Collected data:
Content starts

-- ==== Sys2Proof/Certificates/Slice0/Obligations.lean ====
section
/-! DEFINITION. The statements about the model, for the provers. -/

open Sys2Proof Sys2Proof.Machine

/-! ## The queue, the step and the reset state -/

/-- A step with a command at the front of the queue runs that command on the state with the queue's rest. -/
def Obligations.StepRunsTheFrontCommand : Prop :=
  ∀ (c : Instr) (rest : List Instr) (s : State), s.pending = c :: rest →
    step s = exec c { s with pending := rest }

/-- A step with an empty queue is one tick of time (the model's choice: DESIGN CHOICE, log entry 2). -/
def Obligations.EmptyQueueStepIsATick : Prop :=
  ∀ s : State, s.pending = [] → step s = .next s.tick

/-- No command ends a run: every command answers a next state in every state. -/
def Obligations.EveryCommandAnswersANextState : Prop :=
  ∀ (c : Instr) (s : State), ∃ t, exec c s = .next t

/-- Every step from every state answers a state: its queue is the old queue without its front command, everything sent
stays sent, no free value is drawn twice, and the canonical form of every sparse part is kept. -/
def Obligations.EveryStepKeepsTheMachineSound : Prop :=
  ∀ s : State, ∃ t, step s = .next t ∧ Sound s t

/-- The state right after reset is in canonical form, and lists nothing. -/
def Obligations.ResetIsCanonical : Prop :=
  State.reset.canon = true ∧ State.reset.mem = [] ∧ State.reset.pending = [] ∧ State.reset.out = []

/-- The canonical form of memory is kept by every command, in every state that has it. -/
def Obligations.EveryCommandKeepsMemoryCanonical : Prop :=
  ∀ (c : Instr) (s t : State), s.canon = true → exec c s = .next t → Memory.wf t.mem = true ∧ t.canon = true

/-! ## Accesses, the row cache and external memory -/

/-- Where an access of registers or memory, a fill, a wake, an XOR write, a patrol read and the end of initialisation
complete, and with what effect. -/
def Obligations.AccessCommandsComplete : Prop :=
  -- REGISTER_WRITE: an aligned 8-byte write takes the register's effect, any other write of a register is an error (R5)
  (∀ (r : Requester) (a : Addr) (n : Nat) (v : Word) (l : RegLoc) (s : State), rgnOf a.toNat = .reg l →
    checkAccess s r true a.toNat = none →
    exec (.registerWrite r a n v) s =
      if a.toNat % 8 = 0 ∧ n = 8 then .next (s.regWrite r l a.toNat v)
      else .next ((s.refuse r a.toNat true .regAccess).answer (.error .regAccess))) ∧
  -- MEMORY_ACCESS: a lone access that no check refuses and that need not wait is served
  (∀ (r : Requester) (q : Access) (s : State), (∀ l, rgnOf q.addr.toNat ≠ .reg l) → q.upset = [] →
    firstErr s r q.write q.addr.toNat q.bytes ((q.bytes + 63 + q.addr.toNat % 64) / 64) = none → mustWait s q = none →
    exec (.memoryAccess r q none) s = .next (s.serve r q)) ∧
  -- RC_FILL on a miss that waits: the line is read and installed, and the accesses that wait for it are served
  (∀ (d : Die) (a : Addr) (off : Nat) (s : State), rgnOf a.toNat = .tr2 d off → carveGib s d ≠ 0 →
    (pageAttr s d a.toNat).cache = true → s.waiting.any (fun w => w.why == .fill d (rcLine off)) = true →
    exec (.rcFill d a .demand) s =
      .next ((s.rcFill d (rcLine off) 3 (fillLinkBad s d (rcLine off))).2.fillServe d (rcLine off)
        (s.rcFill d (rcLine off) 3 (fillLinkBad s d (rcLine off))).1)) ∧
  -- BANK_WAKE: the bank's field becomes on, it no longer wakes, and the accesses that wait for it go on
  (∀ (d : Die) (t : Tile) (b : BankIx) (s : State), (s.tile d t).waking.contains b.val = true →
    exec (.bankWake d t b) s =
      .next (((s.setTile d t { s.tile d t with waking := (s.tile d t).waking.filter (· != b.val) }).setBankPwr d t b 0).release
        (· == .bank d t b))) ∧
  -- XOR_LINE_WRITE: a whole line, acknowledged, or the error of the check that refuses it
  (∀ (r : Requester) (a : Addr) (bs : List Byte) (s : State), a.toNat % 64 = 0 → bs.length = 64 →
    exec (.xorLineWrite r a bs) s =
      .next ((s.xorLine r a.toNat bs).2.answer
        (match (s.xorLine r a.toNat bs).1 with | none => .ack | some e => .error e))) ∧
  -- PATROL_READ: the line at the position is read, and the position goes to the next line, after the last to 0
  (∀ (d : Die) (c : ExtCtl) (us : List Upset) (w : Bool) (s : State), s.on (Reg.mapCtl d) Reg.mapCtl_scrub_en = true →
    s.dieOn d = true → (s.die d).initDone = true →
    exec (.patrolRead d c us w) s =
      .next (((s.upsets us).patrol d c (s.g (scrubPos d c) ⟨0, 36⟩) w).p (scrubPos d c) ⟨0, 36⟩
        ((s.g (scrubPos d c) ⟨0, 36⟩ + 1) % ctlLines c))) ∧
  -- MEM_INIT_DONE: both tiers of the die hold zeros; phase 7 once both dies have ended
  (∀ (d : Die) (s : State), phase6 s = true → (s.die d).initDone = false → (s.die (1 - d.val)).initDone = false →
    exec (.memInitDone d) s =
      .next (((((s.zeroExt d).setDie d { s.die d with initDone := true }).release (· == .init d)).readyEnter)))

Content ends

Required work:
Each line of the entries above that contains "none" must be copied into the answer.

Answer to this exercise:
    checkAccess s r true a.toNat = none →
    firstErr s r q.write q.addr.toNat q.bytes ((q.bytes + 63 + q.addr.toNat % 64) / 64) = none → mustWait s q = none →
    exec (.memoryAccess r q none) s = .next (s.serve r q)) ∧
        (match (s.xorLine r a.toNat bs).1 with | none => .ack | some e => .error e))) ∧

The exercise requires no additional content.